Penceritaan yang baik ini kemudian
dibalut dengan sinematografi yang mampu menangkap semua aspek penting yang
membantu menciptakan nuansa perang psikologis juga perang secara fisik.
Fukunaga tidak segan-segan menampilkan kebrutalan Agu dan rekan-rekannya saat
menyerang, bahkan ada satu adegan yang diambil dengan teknik single
continuous shot, selain permainan warna yang bernuansa puitis.
Elemen terbaik lain dari film ini
ialah kekuatan akting para pemerannya, terutama Idris Elba dan Abraham Attah.
Idris Elba yang berperan sebagai Sang Komandan tampil kharismatik sekaligus
berhati busuk, simpatik sekaligus menyeramkan, lembut namun penuh kebencian.
Rasanya memang hanya Elba saja yang bisa memerankan karakter sekomplek ini.
Bagi para tentaranya, sosok Sang
Komandan seperti ayah, guru, pelatih, dan motivator bagi para bocah yang
bertujuan ingin menciptakan para pejuang tangguh untuk memerdekakan negaranya.
Tapi nyatanya, dia justru menciptakan para “monster” kecil yang tidak
segan-segan membunuh, merampok, memperkosa dan menyiksa semua yang mereka
anggap musuh.
Begitupun dengan karakter Agu
yang awalnya tampak selalu ceria, lalu ketakutan saat pasukan pemerintah
menuduh mereka sebagai pemberontak, hingga tampil trengginas sebagai tentara
pemberontak yang tidak takut mati, yang kemudian diakhiri dengan pencarian akan
kedamaian hati yang mulai ditemukannya saat berada di sekolah.
Abraham Attah membawakan karakter
ini dengan sangat meyakinkan, hingga membuat kita terbawa dalam kisah
perjalanan hidupnya yang keras dan pahit ini.

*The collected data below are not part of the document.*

-- ==== Sys2Proof/Machine/Dispatch.lean ====
section
/-!
DEFINITION. One arm per instruction, each one call of its meaning.
-/
namespace Sys2Proof.Machine

def exec (i : Instr) (s : State) : Host.Outcome State Fault Refusal :=
  match i with
  -- 40_commands.md
  | .nop => Sys2Proof.Machine.execNop s
  | .compress => Sys2Proof.Machine.execCompress s
  | .decompress => Sys2Proof.Machine.execDecompress s
  | .clear => Sys2Proof.Machine.execClear s
  | .reservedCmd opcode => Sys2Proof.Machine.execReservedCmd opcode s
  -- the phases, 30_encoding.md R69
  | .idle => Sys2Proof.Machine.execIdle s
  | .count => Sys2Proof.Machine.execCount s
  | .loadhdr => Sys2Proof.Machine.execLoadhdr s
  | .build => Sys2Proof.Machine.execBuild s
  | .emithdr => Sys2Proof.Machine.execEmithdr s
  | .codegen => Sys2Proof.Machine.execCodegen s
  | .pack => Sys2Proof.Machine.execPack s
  | .finish => Sys2Proof.Machine.execFinish s
  | .rdtrailer => Sys2Proof.Machine.execRdtrailer s
  | .unpack => Sys2Proof.Machine.execUnpack s
  | .endcheck => Sys2Proof.Machine.execEndcheck s

end Sys2Proof.Machine
end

Meski Agu tidak segan-segan
membunuh dan patuh kepada Sang Komandan, di dalam hati kecil, kita tetap yakin
bahwa Agu akan kembali menjadi anak yang baik. Dan semua terjawab sesuai
harapan di akhir film.
Efek buruk perang
Peperangan tidak pernah membawa
efek positif dalam sejarahnya, banyak kerusakan yang dibuat akibatnya, dan yang
menjadi korban adalah rakyat. Seperti perang saudara yang diceritakan di dalam
film ini, dimana ayah Agu yang merupakan penduduk setempat justru dituduh
sebagai pemberontak hanya berdasarkan kesaksian orang gila.
Kerusakan psikologis Agu yang
menjalani hidupnya sebagai tentara pemberontak di usia muda nyaris membuatnya
tenggelam lebih dalam jika saja dia tidak berani untuk melangkah meninggalkan
Sang Komandan yang sudah mulai terlihat tidak waras. Motivasi yang awalnya
tinggi karena memiliki tujuan yang mulia, memerdekakan negaranya, menjadi buram
cenderung kelam dengan rentetan kebrutalan.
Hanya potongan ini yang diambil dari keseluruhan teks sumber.